You can read the Guardian’s coverage of Black History Month here, including Steve McQueen and Bernadine Evaristo being named among “100 great black Britons”, Keir Starmer on why students should learn more black British history, and Black women taking over the Instagram accounts of 70 prominent white women, including Gwyneth Paltrow and Victoria Beckham, as part of a campaign to amplify black female voices and work.


Manchester United were 3-0 winners over Brighton but their second-string struggled to convince as they moved into the last eight of the Carabao Cup. There were also wins for Manchester City against Burnley and Everton over West Ham, while Newcastle needed penalties to overcome Newport. Valérie Gauvin scored Everton’s third goal in a 3-0 Women’s FA Cup semi-final win over Birmingham. London Irish were mightily relieved to have snaffled their first Premiership win at Exeter in 10 attempts while Bristol thrashed Leicester but will need help to reach the play-offs. With play delayed due to rain, the final match of the England-West Indies series descended into a five-over-a-side hit-out which England’s women won by three wickets.
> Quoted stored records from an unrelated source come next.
-- ==== Sys2Proof/Laws/KeptErrors.lean ====
section
/-! SUPPORT. What the operations of Machine/Errors.lean keep (Kept), one law for each. -/

set_option linter.unusedTactic false
set_option linter.unreachableTactic false

namespace Sys2Proof.Machine

theorem setService_kept {z : Fixed} {s : State} {v : Nat} (hv : v ≤ 5) (h_s : Kept z s) :
    Kept z (s.setService v) := by
  have hl : fieldLegal .ER_SERVICE_STATE (v % 2 ^ F.ER_SERVICE_STATE.info.width) = true := by
    have : v % 2 ^ F.ER_SERVICE_STATE.info.width ≤ v := Nat.mod_le _ _
    simp only [fieldLegal, decide_eq_true_eq]
    omega
  unfold State.setService
  try dsimp only
  repeat' (first | with_reducible assumption | exact hl | exact rfl | with_reducible apply wr_kept | with_reducible apply msix_kept | split)

theorem faultQueues_kept {z : Fixed} {s : State} {l : List Nat} {spared : List Nat} {c : E} (h_s : Kept z s) : Kept z (State.faultQueues s l spared c) := by
  unfold State.faultQueues
  try dsimp only
  repeat' (first | with_reducible assumption | with_reducible apply engineFault_kept | with_reducible apply foldl_kept | split | dsimp only | intro _)

theorem killPorts_kept {z : Fixed} {s : State} {l : List Nat} (h_s : Kept z s) : Kept z (State.killPorts s l) := by
  unfold State.killPorts
  try dsimp only
  repeat' (first | with_reducible assumption | with_reducible apply killPort_kept | with_reducible apply foldl_kept | split | dsimp only | intro _)

theorem goFatal_kept {z : Fixed} {s : State} {c : E} {unit : Nat} {inst : Nat} {sub : Nat} {detail : Nat} {st : Nat} (hv : st ≤ 5) (h_s : Kept z s) : Kept z (State.goFatal s c unit inst sub detail st) := by
  unfold State.goFatal
  try dsimp only
  repeat' (first | with_reducible assumption | exact rfl | with_reducible apply raise_kept | with_reducible apply setService_kept | with_reducible apply wr_kept | with_reducible apply faultQueues_kept | with_reducible apply killPorts_kept | exact hv | split | dsimp only | omega)

theorem faultBayWaiters_kept {z : Fixed} {s : State} {b : Nat} (h_s : Kept z s) : Kept z (State.faultBayWaiters s b) := by
  unfold State.faultBayWaiters
  try dsimp only
  repeat' (first | with_reducible assumption | with_reducible apply faultQueues_kept | dsimp only | intro _)

theorem endMasked_kept {z : Fixed} {s : State} {b : Nat} (h_s : Kept z s) : Kept z (State.endMasked s b) := by
  unfold State.endMasked
  try dsimp only
  repeat' (first | with_reducible assumption | with_reducible apply endRscat_kept | with_reducible apply foldl_kept | dsimp only | intro _)

theorem faultBay_kept {z : Fixed} {s : State} {b : Nat} {c : E} (h_s : Kept z s) : Kept z (State.faultBay s b c) := by
  unfold State.faultBay
  try dsimp only
  repeat' (first | with_reducible assumption | exact rfl | exact fun _ => rfl | with_reducible apply raise_kept | with_reducible apply wr_kept | with_reducible apply wrBit_kept | with_reducible apply endMasked_kept | with_reducible apply faultBayWaiters_kept | with_reducible apply faultQueues_kept | with_reducible apply killPorts_kept | with_reducible apply goFatal_kept | split | dsimp only | omega)

theorem execBayFault_kept {z : Fixed} {b : Fin 4} {cause : BayCause} {s : State} (h_s : Kept z s) : KeptNext z (execBayFault b cause s) := by
  unfold execBayFault
  try dsimp only
  repeat' (first | with_reducible assumption | with_reducible apply faultBay_kept | with_reducible apply next_kept | split | dsimp only)

theorem execMeshLinkRetrain_kept {z : Fixed} {b : Fin 4} {ok : Bool} {s : State} (h_s : Kept z s) : KeptNext z (execMeshLinkRetrain b ok s) := by
  unfold execMeshLinkRetrain
  try dsimp only
  repeat' (first | with_reducible assumption | with_reducible apply byFw_kept | with_reducible apply faultBay_kept | with_reducible apply next_kept | split | dsimp only | intro _)

theorem execModuleFatal_kept {z : Fixed} {cause : FatalCause} {s : State} (h_s : Kept z s) : KeptNext z (execModuleFatal cause s) := by
  unfold execModuleFatal
  try dsimp only
  repeat' (first | with_reducible assumption | with_reducible apply goFatal_kept | with_reducible apply next_kept | split | dsimp only | omega)

theorem execMcWdog_kept {z : Fixed} {s : State} (h_s : Kept z s) : KeptNext z (execMcWdog s) := by
  unfold execMcWdog
  try dsimp only
  repeat' (first | with_reducible assumption | with_reducible apply byFw_kept | with_reducible apply goFatal_kept | with_reducible apply next_kept | dsimp only | with_reducible apply kept_mk | omega | intro _)

theorem execLogPop_kept {z : Fixed} {s : State} (h_s : Kept z s) : KeptNext z (execLogPop s) := by
  unfold execLogPop
  try dsimp only
  repeat' (first | with_reducible assumption | with_reducible apply byHost_kept | with_reducible apply next_kept | dsimp only | with_reducible apply kept_mk | intro _)

theorem showPin_kept {z : Fixed} {s : State} {n : Nat} {outside : Nat} (h_s : Kept z s) : Kept z (State.showPin s n outside) := by
  unfold State.showPin
  try dsimp only
  repeat' (first | with_reducible assumption | exact rfl | with_reducible apply wri_kept | dsimp only)

theorem setPin_kept {z : Fixed} {s : State} {n : Nat} {who : Nat} {fn : Nat} (h_s : Kept z s) : Kept z (State.setPin s n who fn) := by
  unfold State.setPin
  try dsimp only
  repeat' (first | with_reducible assumption | exact rfl | with_reducible apply wri_kept | split | dsimp only)

theorem hostFn_kept {z : Fixed} {s : State} {n : Nat} {fn : Nat} (h_s : Kept z s) : Kept z (State.hostFn s n fn) := by
  unfold State.hostFn
  try dsimp only
  repeat' (first | with_reducible assumption | exact rfl | with_reducible apply setPin_kept | with_reducible apply wr_kept | split | dsimp only)

theorem hostOut_kept {z : Fixed} {s : State} {n : Nat} {fn : Nat} {out : Nat} {owned : Bool} (h_s : Kept z s) : Kept z (State.hostOut s n fn out owned) := by
  unfold State.hostOut
  try dsimp only
  repeat' (first | with_reducible assumption | exact rfl | with_reducible apply wri_kept | with_reducible apply wr_kept | split | dsimp only)

theorem hostPin_kept {z : Fixed} {s : State} {n : Nat} {v : Nat} (h_s : Kept z s) : Kept z (State.hostPin s n v) := by
  unfold State.hostPin
  try dsimp only
  repeat' (first | with_reducible assumption | exact rfl | with_reducible apply wri_kept | with_reducible apply showPin_kept | with_reducible apply hostOut_kept | with_reducible apply hostFn_kept | split | dsimp only)

theorem execGpioWrite_kept {z : Fixed} {n : Fin 4} {value : Nat} {s : State} (h_s : Kept z s) : KeptNext z (execGpioWrite n value s) := by
  unfold execGpioWrite
  try dsimp only
  repeat' (first | with_reducible assumption | with_reducible apply byHost_kept | with_reducible apply hostPin_kept | with_reducible apply next_kept | with_reducible apply refusal_kept | split | dsimp only | intro _)

theorem execAttentionEdge_kept {z : Fixed} {n : Fin 4} {s : State} (h_s : Kept z s) : KeptNext z (execAttentionEdge n s) := by
  unfold execAttentionEdge
  try dsimp only
  repeat' (first | with_reducible assumption | exact rfl | with_reducible apply wri_kept | with_reducible apply next_kept | split | dsimp only)

end Sys2Proof.Machine
end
Eliud Kipchoge has rejected suggestions that the next generation of game-changing Nike shoes violates the spirit of sport, even though he has conceded that they could give him a major advantage in Sunday’s London Marathon. An achilles heel injury picked up at the US Open has forced Serena Williams to pull out of the French grand slam. And Europe’s top five football leagues have spent more than £2.5bn during the transfer window, with more than £1bn of that coming from the Premier League, despite the financial restraints forced on clubs by the coronavirus pandemic.


More than a third of UK employers plan to make staff redundant over the next three months, according to research warning of a cascade of job losses caused by the coronavirus pandemic. With a month to go until the end of the government furlough scheme on 31 October, 37% of more than 2,000 managers polled by YouGov said they were likely to make staff redundant by the end of the year. About 60% of the managers surveyed from larger businesses with more than 250 employees said their companies planned to make redundancies this year. It comes as pubs, bars and restaurants reported sales have dived following the 10pm limit imposed in England, Wales and Scotland. Takings at 7,000 venues on Friday were 37% below the corresponding Friday in 2019, according to the industry analysts CGA.
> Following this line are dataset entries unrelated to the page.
-- ==== Sys2Proof/Laws/KeptSideband.lean ====
section
/-! SUPPORT. What the operations of Machine/Sideband.lean keep (Kept), one law for each. -/

set_option linter.unusedTactic false
set_option linter.unreachableTactic false

namespace Sys2Proof.Machine

theorem updSide_kept {z : Fixed} {s : State} {g : Sideband → Sideband} (h_s : Kept z s) : Kept z (State.updSide s g) := by
  unfold State.updSide
  try dsimp only
  repeat' (first | with_reducible assumption | dsimp only | with_reducible apply kept_mk)

theorem answer_kept {z : Fixed} {s : State} {p : Proto} {code : Nat} {data : List Byte} (h_s : Kept z s) : Kept z (State.answer s p code data) := by
  unfold State.answer
  try dsimp only
  repeat' (first | with_reducible assumption | with_reducible apply updSide_kept | dsimp only | with_reducible apply kept_mk | intro _)

theorem bySide_kept {z : Fixed} {s : State} {k : State → State} (h_s : Kept z s) (h_k : ∀  s, Kept z s → Kept z (k  s)) : Kept z (State.bySide s k) := by
  unfold State.bySide
  try dsimp only
  repeat' (first | with_reducible assumption | with_reducible apply h_k | split | dsimp only)

theorem vendor_kept {z : Fixed} {s : State} {k : State → State} (h_s : Kept z s) (h_k : ∀  s, Kept z s → Kept z (k  s)) : Kept z (State.vendor s k) := by
  unfold State.vendor
  try dsimp only
  repeat' (first | with_reducible assumption | with_reducible apply bySide_kept | with_reducible apply answer_kept | with_reducible apply h_k | split | dsimp only | intro _)

theorem vend_kept {z : Fixed} {s : State} {code : Nat} (h_s : Kept z s) : Kept z (State.vend s code) := by
  unfold State.vend
  try dsimp only
  repeat' (first | with_reducible assumption | with_reducible apply answer_kept | dsimp only)

theorem execGetState_kept {z : Fixed} {s : State} (h_s : Kept z s) : KeptNext z (execGetState s) := by
  unfold execGetState
  try dsimp only
  repeat' (first | with_reducible assumption | with_reducible apply bySide_kept | with_reducible apply answer_kept | with_reducible apply next_kept | dsimp only | intro _)

theorem execSetProfile_kept {z : Fixed} {value : Nat} {s : State} (h_s : Kept z s) : KeptNext z (execSetProfile value s) := by
  unfold execSetProfile
  try dsimp only
  repeat' (first | with_reducible assumption | with_reducible apply vendor_kept | with_reducible apply vend_kept | with_reducible apply writeProfile_kept | with_reducible apply next_kept | with_reducible apply refusal_kept | split | dsimp only | intro _)

theorem execSetCap_kept {z : Fixed} {value : Nat} {s : State} (h_s : Kept z s) : KeptNext z (execSetCap value s) := by
  unfold execSetCap
  try dsimp only
  repeat' (first | with_reducible assumption | with_reducible apply vendor_kept | with_reducible apply vend_kept | with_reducible apply writeCap_kept | with_reducible apply next_kept | with_reducible apply refusal_kept | split | dsimp only | intro _)

theorem execSetScrub_kept {z : Fixed} {value : Nat} {s : State} (h_s : Kept z s) : KeptNext z (execSetScrub value s) := by
  unfold execSetScrub
  try dsimp only
  repeat' (first | with_reducible assumption | with_reducible apply vendor_kept | with_reducible apply vend_kept | with_reducible apply askScrub_kept | with_reducible apply next_kept | with_reducible apply refusal_kept | split | dsimp only | intro _)

theorem execDormant_kept {z : Fixed} {s : State} (h_s : Kept z s) : KeptNext z (execDormant s) := by
  unfold execDormant
  try dsimp only
  repeat' (first | with_reducible assumption | exact rfl | with_reducible apply vendor_kept | with_reducible apply vend_kept | with_reducible apply goDormant_kept | with_reducible apply wr_kept | with_reducible apply next_kept | split | dsimp only | intro _)

theorem execSidebandWake_kept {z : Fixed} {s : State} (h_s : Kept z s) : KeptNext z (execSidebandWake s) := by
  unfold execSidebandWake
  try dsimp only
  repeat' (first | with_reducible assumption | with_reducible apply bySide_kept | with_reducible apply vend_kept | with_reducible apply wakeBy_kept | with_reducible apply next_kept | split | dsimp only | intro _)

theorem execSoftReset_kept {z : Fixed} {key : Nat} {s : State} (h_s : Kept z s) : KeptNext z (execSoftReset key s) := by
  unfold execSoftReset
  try dsimp only
  repeat' (first | with_reducible assumption | with_reducible apply bySide_kept | with_reducible apply vend_kept | with_reducible apply resetTo_kept | with_reducible apply next_kept | with_reducible apply refusal_kept | split | dsimp only | intro _)

theorem execGpio_kept {z : Fixed} {n : Fin 4} {act : GpioAct} {s : State} (h_s : Kept z s) : KeptNext z (execGpio n act s) := by
  unfold execGpio
  try dsimp only
  repeat' (first | with_reducible assumption | exact rfl | with_reducible apply vendor_kept | with_reducible apply vend_kept | with_reducible apply showPin_kept | with_reducible apply setPin_kept | with_reducible apply wri_kept | with_reducible apply answer_kept | with_reducible apply next_kept | with_reducible apply refusal_kept | split | dsimp only | intro _)

theorem execAlertAck_kept {z : Fixed} {mask : Nat} {s : State} (h_s : Kept z s) : KeptNext z (execAlertAck mask s) := by
  unfold execAlertAck
  try dsimp only
  repeat' (first | with_reducible assumption | exact rfl | with_reducible apply vendor_kept | with_reducible apply wr_kept | with_reducible apply vend_kept | with_reducible apply next_kept | with_reducible apply refusal_kept | split | dsimp only | intro _)

theorem execSetEndpointId_kept {z : Fixed} {eid : Nat} {s : State} (h_s : Kept z s) : KeptNext z (execSetEndpointId eid s) := by
  unfold execSetEndpointId
  try dsimp only
  repeat' (first | with_reducible assumption | with_reducible apply bySide_kept | with_reducible apply answer_kept | with_reducible apply updSide_kept | with_reducible apply next_kept | with_reducible apply refusal_kept | split | dsimp only | with_reducible apply kept_mk | intro _)

theorem pldm_kept {z : Fixed} {s : State} {k : State → State} (h_s : Kept z s) (h_k : ∀  s, Kept z s → Kept z (k  s)) : Kept z (State.pldm s k) := by
  unfold State.pldm
  try dsimp only
  repeat' (first | with_reducible assumption | with_reducible apply bySide_kept | with_reducible apply answer_kept | with_reducible apply h_k | split | dsimp only | intro _)

theorem execGetPdr_kept {z : Fixed} {s : State} (h_s : Kept z s) : KeptNext z (execGetPdr s) := by
  unfold execGetPdr
  try dsimp only
  repeat' (first | with_reducible assumption | with_reducible apply pldm_kept | with_reducible apply answer_kept | with_reducible apply next_kept | split | dsimp only | intro _)

theorem execGetSensorReading_kept {z : Fixed} {id : Nat} {s : State} (h_s : Kept z s) : KeptNext z (execGetSensorReading id s) := by
  unfold execGetSensorReading
  try dsimp only
  repeat' (first | with_reducible assumption | with_reducible apply pldm_kept | with_reducible apply answer_kept | with_reducible apply next_kept | with_reducible apply refusal_kept | split | dsimp only | intro _)

theorem execGetStateSensorReadings_kept {z : Fixed} {id : Nat} {s : State} (h_s : Kept z s) : KeptNext z (execGetStateSensorReadings id s) := by
  unfold execGetStateSensorReadings
  try dsimp only
  repeat' (first | with_reducible assumption | with_reducible apply pldm_kept | with_reducible apply answer_kept | with_reducible apply updSide_kept | with_reducible apply next_kept | with_reducible apply refusal_kept | split | dsimp only | with_reducible apply kept_mk | intro _)

theorem execPollForPlatformEventMessage_kept {z : Fixed} {s : State} (h_s : Kept z s) : KeptNext z (execPollForPlatformEventMessage s) := by
  unfold execPollForPlatformEventMessage
  try dsimp only
  repeat' (first | with_reducible assumption | with_reducible apply pldm_kept | with_reducible apply answer_kept | with_reducible apply updSide_kept | with_reducible apply next_kept | split | dsimp only | with_reducible apply kept_mk | intro _)

theorem execSensorRefresh_kept {z : Fixed} {s : State} (h_s : Kept z s) : KeptNext z (execSensorRefresh s) := by
  unfold execSensorRefresh
  try dsimp only
  repeat' (first | with_reducible assumption | with_reducible apply byFw_kept | with_reducible apply updSide_kept | with_reducible apply next_kept | dsimp only | with_reducible apply kept_mk | intro _)

theorem spdm_kept {z : Fixed} {s : State} {k : State → State} (h_s : Kept z s) (h_k : ∀  s, Kept z s → Kept z (k  s)) : Kept z (State.spdm s k) := by
  unfold State.spdm
  try dsimp only
  repeat' (first | with_reducible assumption | with_reducible apply bySide_kept | with_reducible apply answer_kept | with_reducible apply h_k | split | dsimp only | intro _)

theorem spdmAgreed_kept {z : Fixed} {s : State} {k : State → State} (h_s : Kept z s) (h_k : ∀  s, Kept z s → Kept z (k  s)) : Kept z (State.spdmAgreed s k) := by
  unfold State.spdmAgreed
  try dsimp only
  repeat' (first | with_reducible assumption | with_reducible apply spdm_kept | with_reducible apply answer_kept | with_reducible apply h_k | split | dsimp only | intro _)

theorem execSpdmGetVersion_kept {z : Fixed} {s : State} (h_s : Kept z s) : KeptNext z (execSpdmGetVersion s) := by
  unfold execSpdmGetVersion
  try dsimp only
  repeat' (first | with_reducible assumption | with_reducible apply spdm_kept | with_reducible apply answer_kept | with_reducible apply next_kept | dsimp only | intro _)

theorem execGetCapabilities_kept {z : Fixed} {s : State} (h_s : Kept z s) : KeptNext z (execGetCapabilities s) := by
  unfold execGetCapabilities
  try dsimp only
  repeat' (first | with_reducible assumption | with_reducible apply spdm_kept | with_reducible apply answer_kept | with_reducible apply next_kept | dsimp only | intro _)

theorem execNegotiateAlgorithms_kept {z : Fixed} {asym : Nat} {hash : Nat} {s : State} (h_s : Kept z s) : KeptNext z (execNegotiateAlgorithms asym hash s) := by
  unfold execNegotiateAlgorithms
  try dsimp only
  repeat' (first | with_reducible assumption | with_reducible apply spdm_kept | with_reducible apply answer_kept | with_reducible apply updSide_kept | with_reducible apply next_kept | with_reducible apply refusal_kept | split | dsimp only | with_reducible apply kept_mk | intro _)

theorem execGetDigests_kept {z : Fixed} {s : State} (h_s : Kept z s) : KeptNext z (execGetDigests s) := by
  unfold execGetDigests
  try dsimp only
  repeat' (first | with_reducible assumption | with_reducible apply spdmAgreed_kept | with_reducible apply answer_kept | with_reducible apply next_kept | dsimp only | intro _)

theorem execGetCertificate_kept {z : Fixed} {offset : Nat} {len : Nat} {s : State} (h_s : Kept z s) : KeptNext z (execGetCertificate offset len s) := by
  unfold execGetCertificate
  try dsimp only
  repeat' (first | with_reducible assumption | with_reducible apply spdmAgreed_kept | with_reducible apply answer_kept | with_reducible apply next_kept | with_reducible apply refusal_kept | split | dsimp only | intro _)

theorem execChallenge_kept {z : Fixed} {nonce : List Byte} {s : State} (h_s : Kept z s) : KeptNext z (execChallenge nonce s) := by
  unfold execChallenge
  try dsimp only
  repeat' (first | with_reducible assumption | with_reducible apply spdmAgreed_kept | with_reducible apply answer_kept | with_reducible apply next_kept | with_reducible apply refusal_kept | split | dsimp only | intro _)

theorem execGetMeasurements_kept {z : Fixed} {index : Nat} {nonce : List Byte} {s : State} (h_s : Kept z s) : KeptNext z (execGetMeasurements index nonce s) := by
  unfold execGetMeasurements
  try dsimp only
  repeat' (first | with_reducible assumption | with_reducible apply spdmAgreed_kept | with_reducible apply answer_kept | with_reducible apply next_kept | with_reducible apply refusal_kept | split | dsimp only | intro _)

end Sys2Proof.Machine
end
In Asia, trading on the Tokyo Stock Exchange was suspended on Thursday because of a problem in the system for relaying market information. It was unclear when it would be resolved.

The pound is buying €1.10 and $1.29.

The papers

Both the Guardian and the Times splash on asylum seeker revelations: “Revealed: No 10 plan to send asylum seekers to Moldova” and “Floating asylum centres planned on retired ferries” are the headlines respectively.

The FT and the Telegraph both lead on coronavirus stories with: “Johnson ‘will not hesitate’ to impose new Covid restrictions”, and: “Johnson tells his lockdown critics: There is only one way of doing this”. You can read the Guardian’s take on that story here.

The tabloids also lead on coronavirus. The Mirror carries a large picture of the PM’s father shopping without a mask. “So when’s your dad getting fined then, Boris?” is its headline. The Express carries a pictures of crowds of people outdoors and the headline: “Wake up! We’re going in the wrong direction”. The Mail compares the upbeat Bank of England chief economist, Andy Haldane, with the PM: “Mr Boom v Mr Doom”. The i has: “Downing St accepts need for simpler virus rules”.